Журналистское расследование - стр. 57
Азеф был гордостью и любимцем партии социалистов-революционеров. Очевидно, он обладал некой харизмой, коль эсеры доверяли ему так слепо. Об Азефе написано множество статей и книг, но разгадать загадку этого человека не удалось никому. Игрок по натуре и провокатор по призванию, Азеф любил совершать поступки на грани фола. Часть террористических актов этот «блистательный бомбист» разрабатывал для революционеров, а о другой заблаговременно извещал полицию, где получал жалованье за свои услуги. Обладая недюжинным умом и прекрасной интуицией, он умудрялся водить за нос и партию эсеров, и департамент полиции. Наверное, так продолжалось бы еще долго, если бы не Бурцев. Владимир Львович был далеко не первый, кто подозревал Азефа в провокаторстве, но только ему удалось подтвердить эту смутную догадку.

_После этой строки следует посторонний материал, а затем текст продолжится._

section
/-! PROOF. The account of the tile store in a state: its writers are the productions and the open contexts, its holds
those of the screens' frames and of the send entries. -/

namespace Sys2Proof.Machine

section
variable {s t u : State}

/-- The slot that an owner writes (R25, R117). -/
def State.slotOf (s : State) : Owner → Option SlotNo
  | .none => none
  | .production k => (s.engine.productions[k]).map (·.slot)
  | .context k => (s.router.contexts[k]).map (·.slot)

def State.accountOk (s : State) : Prop := Account s.store s.slotOf s.holdsOn

/-- R25, R32: a camera port with a production has a frame open in LOCKED. -/
def State.portOk (s : State) (p : CamPort) : Prop :=
  ∀ r : Fin 2, s.engine.productions[planOf p r] ≠ none → (s.cams[p]).link = .locked ∧ (s.cams[p]).openFrame ≠ none

theorem planOf_onto (k : PlanNo) : ∃ p : CamPort, ∃ r : Fin 2, planOf p r = k := by revert k; decide

theorem planOf_port {p q : CamPort} {r u : Fin 2} (h : planOf p r = planOf q u) : p = q := by
  revert p q r u; decide

theorem fits_iff (s : State) (i : SlotNo) : (s.store.slots[i]).fits s.slotOf i ↔ s.slotOk i := by
  unfold Slot.fits State.slotOk
  dsimp only
  cases state : (s.store.slots[i]).state with
  | free | latest | retired | evidence => exact Iff.rfl
  | filling =>
    cases owner : (s.store.slots[i]).owner <;> simp only [State.slotOf, Option.map_eq_some_iff, reduceCtorEq]

theorem storeOk_iff (s : State) : s.storeOk ↔ s.accountOk ∧ (∀ p, s.portOk p) ∧ s.timersOk := by
  constructor
  · rintro ⟨slots, productions, contexts, distinct, map, timers⟩
    refine ⟨⟨fun i => (fits_iff s i).mpr (slots i).1, fun i => (slots i).2.1, fun i => (slots i).2.2, fun o i w => ?_,
      distinct, map⟩, fun p r some => ?_, timers⟩
    · cases o with
      | none => cases w
      | production k =>
        obtain ⟨pr, hpr, rfl⟩ := Option.map_eq_some_iff.mp w
        obtain ⟨p, r, rfl⟩ := planOf_onto k
        obtain ⟨filling, owner, -⟩ := productions p r pr hpr
        exact ⟨filling, owner⟩
      | context k =>
        obtain ⟨c, hc, rfl⟩ := Option.map_eq_some_iff.mp w
        exact contexts k c hc
    · obtain ⟨pr, hpr⟩ := Option.ne_none_iff_exists'.mp some
      obtain ⟨-, -, locked, isOpen⟩ := productions p r pr hpr
      exact ⟨locked, isOpen⟩
  · rintro ⟨account, ports, timers⟩
    refine ⟨fun i => ⟨(fits_iff s i).mp (account.slot i), account.holders i, account.pinned i⟩, fun p r pr hpr => ?_,
      fun k c hc => account.writer (.context k) c.slot (by simp only [State.slotOf, hc, Option.map_some]),
      account.distinct, account.map, timers⟩
    obtain ⟨filling, owner⟩ := account.writer (.production (planOf p r)) pr.slot
      (by simp only [State.slotOf, hpr, Option.map_some])
    obtain ⟨locked, isOpen⟩ := ports p r (by rw [hpr]; simp)
    exact ⟨filling, owner, locked, isOpen⟩

/-! ### What the account reads -/

theorem slotOf_congr (productions : t.engine.productions = s.engine.productions)
    (contexts : t.router.contexts = s.router.contexts) (o : Owner) : t.slotOf o = s.slotOf o := by
  cases o <;> simp only [State.slotOf, productions, contexts]

theorem holdsOn_congr (outputs : t.comp.outputs = s.comp.outputs)
    (lists : ∀ p, ((t.trunk.get p).sendList.map (·.slot)) = (s.trunk.get p).sendList.map (·.slot)) (i : SlotNo) :
    t.holdsOn i = s.holdsOn i := by
  have a := lists .a
  have b := lists .b
  simp only [Pair.get] at a b
  simp only [State.holdsOn, outputs, a, b]

theorem accountOk_congr (store : t.store = s.store) (productions : t.engine.productions = s.engine.productions)
    (contexts : t.router.contexts = s.router.contexts) (outputs : t.comp.outputs = s.comp.outputs)
    (lists : ∀ p, ((t.trunk.get p).sendList.map (·.slot)) = (s.trunk.get p).sendList.map (·.slot)) (h : s.accountOk) :
    t.accountOk := by
  unfold State.accountOk
  rw [store]
  exact (h.same (holdsOn_congr outputs lists)).writesSame (slotOf_congr productions contexts)

theorem accountOk_of_mask (same : t.mask (allBut [.store, .engine, .router, .comp, .trunk])
    = s.mask (allBut [.store, .engine, .router, .comp, .trunk])) (h : s.accountOk) : t.accountOk := by
  have store : s.store = t.store := same_of_allBut same .store (by simp)
  have engine : s.engine = t.engine := same_of_allBut same .engine (by simp)
  have router : s.router = t.router := same_of_allBut same .router (by simp)
  have comp : s.comp = t.comp := same_of_allBut same .comp (by simp)
  have trunk : s.trunk = t.trunk := same_of_allBut same .trunk (by simp)
  exact accountOk_congr store.symm (by rw [engine]) (by rw [router]) (by rw [comp]) (fun p => by rw [trunk]) h

/-- The store alone replaced. -/
theorem State.accountOk.withStore {st : Store} (h : Account st s.slotOf s.holdsOn) : (s.withStore st).accountOk := h

/-! ### Holds of the send entries -/

/-- The holds on a slot beside those of one send list. -/
def State.holdsBeside (s : State) (p : TrunkPort) (i : SlotNo) : Nat :=
  (s.comp.outputs[(0 : Screen)]).held.count i + (s.comp.outputs[(1 : Screen)]).held.count i
    + ((s.trunk.get p.other).sendList.map (·.slot)).count i

theorem holdsOn_eq (s : State) (p : TrunkPort) (i : SlotNo) :
    s.holdsOn i = s.holdsBeside p i + ((s.trunk.get p).sendList.map (·.slot)).count i := by
  cases p <;> simp only [State.holdsOn, State.holdsBeside, Pair.get, TrunkPort.other] <;> omega

theorem holdsOn_withSendList (s : State) (p : TrunkPort) (l : List SendEntry) (i : SlotNo) :
    (s.withSendList p l).holdsOn i = s.holdsBeside p i + (l.map (·.slot)).count i := by
  rw [holdsOn_eq _ p, withSendList_get]
  cases p <;> rfl

theorem accountOk_withTrunk {p : TrunkPort} {x : Trunk}
    (list : x.sendList.map (·.slot) = (s.trunk.get p).sendList.map (·.slot)) (h : s.accountOk) :
    (s.withTrunk p x).accountOk := by
  refine accountOk_congr (s := s) rfl rfl rfl rfl (fun q => ?_) h
  by_cases same : q = p
  · rw [same, State.withTrunk_trunk, Pair.get_set_same, list]
  · rw [State.withTrunk_trunk, Pair.get_set_ne _ same]

theorem accountOk_countTrunk (p : TrunkPort) (k : TrunkCounter) (h : s.accountOk) : (countTrunk p k s).accountOk :=
  accountOk_withTrunk (p := p) rfl h

theorem accountOk_endFetch (k : SendKind) (h : s.accountOk) : (endFetch k s).accountOk := by
  unfold endFetch
  split
  · exact h
  · exact h
  · exact State.accountOk.withStore (h.setFetching _ _)

/-- The one waiting entry of a stream, and the list with another in its place (R94). -/
theorem putWaiting_eq {l : List SendEntry} (turn : inTurn l) {sid : StreamId} {old : SendEntry}
    (found : l.find? (·.waitsFor sid) = some old) (e : SendEntry) :
    ∃ as bs, l = as ++ old :: bs ∧ putWaiting sid e l = as ++ e :: bs := by
  obtain ⟨waits, as, bs, rfl, before⟩ := List.find?_eq_some_iff_append.mp found
  obtain ⟨started, stream⟩ := (old.waitsFor_iff sid).mp waits
  refine ⟨as, bs, rfl, ?_⟩
  have behind : ∀ x ∈ bs, x.waitsFor sid = false := fun x hx => by
    by_contra other
    obtain ⟨startedX, streamX⟩ := (x.waitsFor_iff sid).mp (by simpa using other)
    have apart := (List.pairwise_cons.mp (List.pairwise_append.mp turn.2).2.1).1 x hx
    exact apart ⟨started, startedX, stream.trans streamX.symm⟩
  have keep : ∀ l : List SendEntry, (∀ x ∈ l, x.waitsFor sid = false) →
      (l.map fun x => if x.waitsFor sid then e else x) = l := fun l none =>
    (List.map_congr_left fun x hx => by rw [none x hx]; rfl).trans (List.map_id' l)
  rw [putWaiting, List.map_append, List.map_cons, if_pos waits, keep as fun x hx => by simpa using before x hx,
    keep bs behind]

theorem count_putWaiting {l : List SendEntry} (turn : inTurn l) {sid : StreamId} {old : SendEntry}
    (found : l.find? (·.waitsFor sid) = some old) (e : SendEntry) (i : SlotNo) :
    ((putWaiting sid e l).map (·.slot)).count i + (if i = old.slot then 1 else 0)
      = (l.map (·.slot)).count i + if i = e.slot then 1 else 0 := by
  obtain ⟨as, bs, rfl, put⟩ := putWaiting_eq turn found e
  rw [put]
  simp only [List.map_append, List.map_cons, List.count_append, List.count_cons, beq_iff_eq, eq_comm (b := i)]
  omega

/-- An entry that joins the tail takes a hold (R94). -/
theorem State.accountOk.joinList (h : s.accountOk) {i : SlotNo} (readable : (s.store.slots[i]).readable)
    (p : TrunkPort) (kind : SendKind) (sid : StreamId) : (joinList p kind i sid s).accountOk := by
  refine h.takeHold readable fun j => ?_
  rw [show (Machine.joinList p kind i sid s).holdsOn j
    = (s.withSendList p ((s.trunk.get p).sendList ++ [s.newEntry kind i sid])).holdsOn j from rfl,
    holdsOn_withSendList, holdsOn_eq s p, List.map_append, List.count_append]
  by_cases same : j = i
  · simp [State.newEntry, same, Nat.add_assoc]
  · simp [State.newEntry, same, Ne.symm same]

theorem State.accountOk.requestSend (h : s.accountOk) (sends : s.sendsOk) {i : SlotNo}
    (readable : (s.store.slots[i]).readable) (p : TrunkPort) (sid : StreamId) : (requestSend p i sid s).accountOk := by
  unfold Machine.requestSend
  dsimp only
  split
  · rename_i old found
    split
    · have taken : Account (s.store.takeHold i) s.slotOf (fun j => s.holdsOn j + if j = i then 1 else 0) :=
        h.takeHold readable fun _ => rfl
      refine taken.endHold fun j => ?_
      have count := count_putWaiting (sends p) found (s.newEntry .tile i sid) j
      rw [show (((s.withSendList p _).takeHold i).endHold old.slot).holdsOn j
        = (s.withSendList p (putWaiting sid (s.newEntry .tile i sid) (s.trunk.get p).sendList)).holdsOn j from rfl,
        holdsOn_withSendList, holdsOn_eq s p]
      have slot : (s.newEntry .tile i sid).slot = i := rfl
      rw [slot] at count
      omega
    · exact accountOk_countTrunk p _ h
  · split
    · exact h.joinList readable p _ sid
    · exact accountOk_countTrunk p _ h

/-- An entry off one list, with its hold, is taken by the other (R95). -/
theorem takeHanded_accountOk {p : TrunkPort} {e : SendEntry}
    (h : Account s.store s.slotOf fun j => s.holdsOn j + if j = e.slot then 1 else 0)
    (turn : inTurn (s.trunk.get p).sendList) : (takeHanded p e s).accountOk := by
  have ended : (s.endHold e.slot).accountOk := h.endHold fun _ => rfl
  unfold takeHanded
  dsimp only
  split
  · rename_i old found
    split
    · split
      · refine h.endHold (i := old.slot) fun j => ?_
        have count := count_putWaiting turn found e j
        rw [show ((s.withSendList p _).endHold old.slot).holdsOn j
          = (s.withSendList p (putWaiting e.stream e (s.trunk.get p).sendList)).holdsOn j from rfl,
          holdsOn_withSendList, holdsOn_eq s p]
        omega
      · exact ended
    · exact accountOk_countTrunk p _ ended
  · split
    · refine h.same fun j => ?_
      rw [holdsOn_withSendList, holdsOn_eq s p, List.map_append, List.count_append]
      by_cases same : j = e.slot
      · simp [same, Nat.add_assoc]
      · simp [same, Ne.symm same]
    · exact accountOk_countTrunk p _ ended

/-- The holds when an entry has left its list. -/
theorem holdsOn_drop {p : TrunkPort} {before rest : List SendEntry} {e : SendEntry}
    (list : (s.trunk.get p).sendList = before ++ e :: rest) (j : SlotNo) :
    s.holdsOn j = (s.withSendList p (before ++ rest)).holdsOn j + if j = e.slot then 1 else 0 := by
  rw [holdsOn_withSendList, holdsOn_eq s p, list]
  simp only [List.map_append, List.map_cons, List.count_append, List.count_cons, beq_iff_eq, eq_comm (b := j)]
  omega

/-! ### Holds of the screens' frames -/

theorem holdsOn_screen (s : State) (sc : Screen) (o : Output) (j : SlotNo) :
    (s.withOutput sc o).holdsOn j + (s.comp.outputs[sc]).held.count j = s.holdsOn j + o.held.count j := by
  have own := withOutput_outputs sc sc o s
  rw [if_pos rfl] at own
  match sc with
  | 0 =>
    have other := withOutput_outputs 0 1 o s
    rw [if_neg (by decide)] at other
    simp only [State.holdsOn, own, other]
    have trunk : (s.withOutput 0 o).trunk = s.trunk := rfl
    rw [trunk]; omega
  | 1 =>
    have other := withOutput_outputs 1 0 o s
    rw [if_neg (by decide)] at other
    simp only [State.holdsOn, own, other]
    have trunk : (s.withOutput 1 o).trunk = s.trunk := rfl
    rw [trunk]; omega
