/-- R18, R136: each client's held count is the number of its windows and does not exceed its quota, and a CLOSED
client's record is empty. Every step keeps it. -/
def Obligations.StepKeepsHeldCounts : Prop :=
  ∀ s u : State, HeldLaw s → step s = .next u → HeldLaw u

/-- R31: the Commit Queues. Every step keeps it. -/
def Obligations.StepKeepsCommitQueues : Prop :=
  ∀ s u : State, QueueLaw s → step s = .next u → QueueLaw u

/-- R38: each Depth List is the one built from the whole table. Every step keeps it. -/
def Obligations.StepKeepsDepthLists : Prop :=
  ∀ s u : State, DepthListLaw s → step s = .next u → DepthListLaw u

/-- R7: every staged and every live image fits its owner's aperture. Every step from a state whose held counts are
right (R18) keeps it. 1.1.1, R26, R27: and every step keeps the images in their ranges, with a pitch that holds a
row. -/
def Obligations.StepKeepsImagesInApertures : Prop :=
  (∀ s u : State, ApertureLaw s → HeldLaw s → step s = .next u → ApertureLaw u) ∧
  (∀ s u : State, ImageLaw s → step s = .next u → ImageLaw u)

/-- R97, R134, R46, R49: line slots and counters fit the head's timing set, which is valid. Every step keeps it. -/
def Obligations.StepKeepsSlotsAndTiming : Prop :=
  ∀ s u : State, SlotLaw s → TimingLaw s → step s = .next u → SlotLaw u ∧ TimingLaw u

/-- R68, R76, R77: the follow record fits the head state. Every step keeps it. -/
def Obligations.StepKeepsFollowRecords : Prop :=
  ∀ s u : State, FollowLaw s → step s = .next u → FollowLaw u

/-- R137, R161, R168: FIFOs hold at most 16 words, a channel is CLOSED exactly while its client is not OPEN, and
client 0's record is fixed but for its held count. Every step keeps it. -/
def Obligations.StepKeepsChannelsAndSupervisor : Prop :=
  ∀ s u : State, ChannelLaw s → SupervisorLaw s → step s = .next u → ChannelLaw u ∧ SupervisorLaw u

/-- R104, R120, R151: ages of tags, no supervisor kind in a tenant's record, and segment bytes in their canonical
form. Every step keeps it. R105, R101: what ACTIVE tags and the cursor serve. Every step from a state whose heads that
have had no first line start have EMPTY slots (R42, R59) keeps it. -/
def Obligations.StepKeepsTagsNoticesAndBytes : Prop :=
  (∀ s u : State, TagLaw s → TenantNoticeLaw s → BytesLaw s → step s = .next u →
    TagLaw u ∧ TenantNoticeLaw u ∧ BytesLaw u) ∧
  (∀ s u : State, ServeLaw s → StoppedSlotsEmpty s → step s = .next u → ServeLaw u)

/-- 8.1, 2.1 (R25), 2.2, 3.4.2 (R64), 6.10 (R122), 8.2 (R138), 9.3 (R156), 10.6 (R170, R171): a message of a tenant changes no window of another client, no other client's record or
channel, no other tenant's notice record, no head's state, timing set or slots, and no tag. -/
def Obligations.TenantMessageReachesOnlyItsOwn : Prop :=
  ∀ (s u : State) (t : Taken) (i : Instr), s.nextMessage = some t → t.client ≠ 0 →
    (i = .unknownCommandCode ∨ ∃ row, i.commandRow = some row) → exec i s = .next u →
    (∀ w c, (s.window w).owner? = some c → c ≠ t.client → u.window w = s.window w) ∧
    (∀ c, c ≠ t.client → u.client c = s.client c ∧ u.channel c = s.channel c) ∧
    (∀ c, c ≠ t.client → c ≠ 0 → u.notice c = s.notice c) ∧
    (∀ h, (u.head h).state = (s.head h).state ∧ (u.head h).timing = (s.head h).timing ∧
      (u.head h).slots = (s.head h).slots ∧ (u.head h).line = (s.head h).line ∧
      (∀ c, c ≠ t.client → (c ∈ (u.head h).commitQueue ↔ c ∈ (s.head h).commitQueue))) ∧
    (∀ i, u.tag i = s.tag i)
end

Для того чтобы раздобыть последнее звено в цепи доказательств и убедить в своей правоте эсеров, Бурцев решается на отчаянный шаг. Узнав, что в сентябре 1908 года бывший директор департамента полиции А. П. Лопухин[74], возвращаясь с курорта, едет в Петербург через Кельн, он садится в тот же вагон. Разговор с Лопухиным стал тем генеральным интервью, которое поставило точку в расследовании Бурцева. Этот разговор между Берлином и Кельном продолжался шесть часов. В течение этого времени Владимир Львович рассказывал Лопухину все, что ему известно о Раскине. «Я, – говорил он, – приведу все доказательства его двойной роли. Я назову его охранные клички, его клички в революционной среде и назову его настоящую фамилию. Я долго и упорно работал над его разоблачением и могу с уверенностью сказать: я с ним уже покончил. Он окончательно разоблачен мною! Мне остается только сломить упорство его товарищей»[75].
Лопухин не прерывал Бурцева и не просил его удалиться. Он внимательно слушал, отвечая молчанием на любой вопрос своего невольного собеседника. Трудно сказать, что творилось в душе бывшего директора департамента полиции, аристократа по происхождению, либерала по убеждениям, человека, выдворенного из Министерства внутренних дел за записку, которую Лопухин писал Столыпину, защищая правовые принципы, отрицающие провокацию. Очевидно, он с трудом усваивал услышанное – чтобы его бывший подчиненный был главой Боевой организации, фактическим организатором убийства Плеве и в. к. Сергея Александровича? Учитывая тот факт, что это последнее убийство стало причиной отставки Лопухина, можно понять, какие чувства должен был испытывать бывший директор департамента полиции. Возможно, в какой-то момент он понял, что Азеф, один вид которого всегда был ему неприятен, не столько помогал полиции бороться с революционерами, сколько использовал ее в своих целях. А быть может, решающими для Лопухина оказались слова Бурцева о цареубийстве, которое готовил Раскин, но, когда поезд уже приближался к Берлину, он, наконец, произнес: «Никакого Раскина я не знаю, а инженера Евно Азефа видел несколько раз».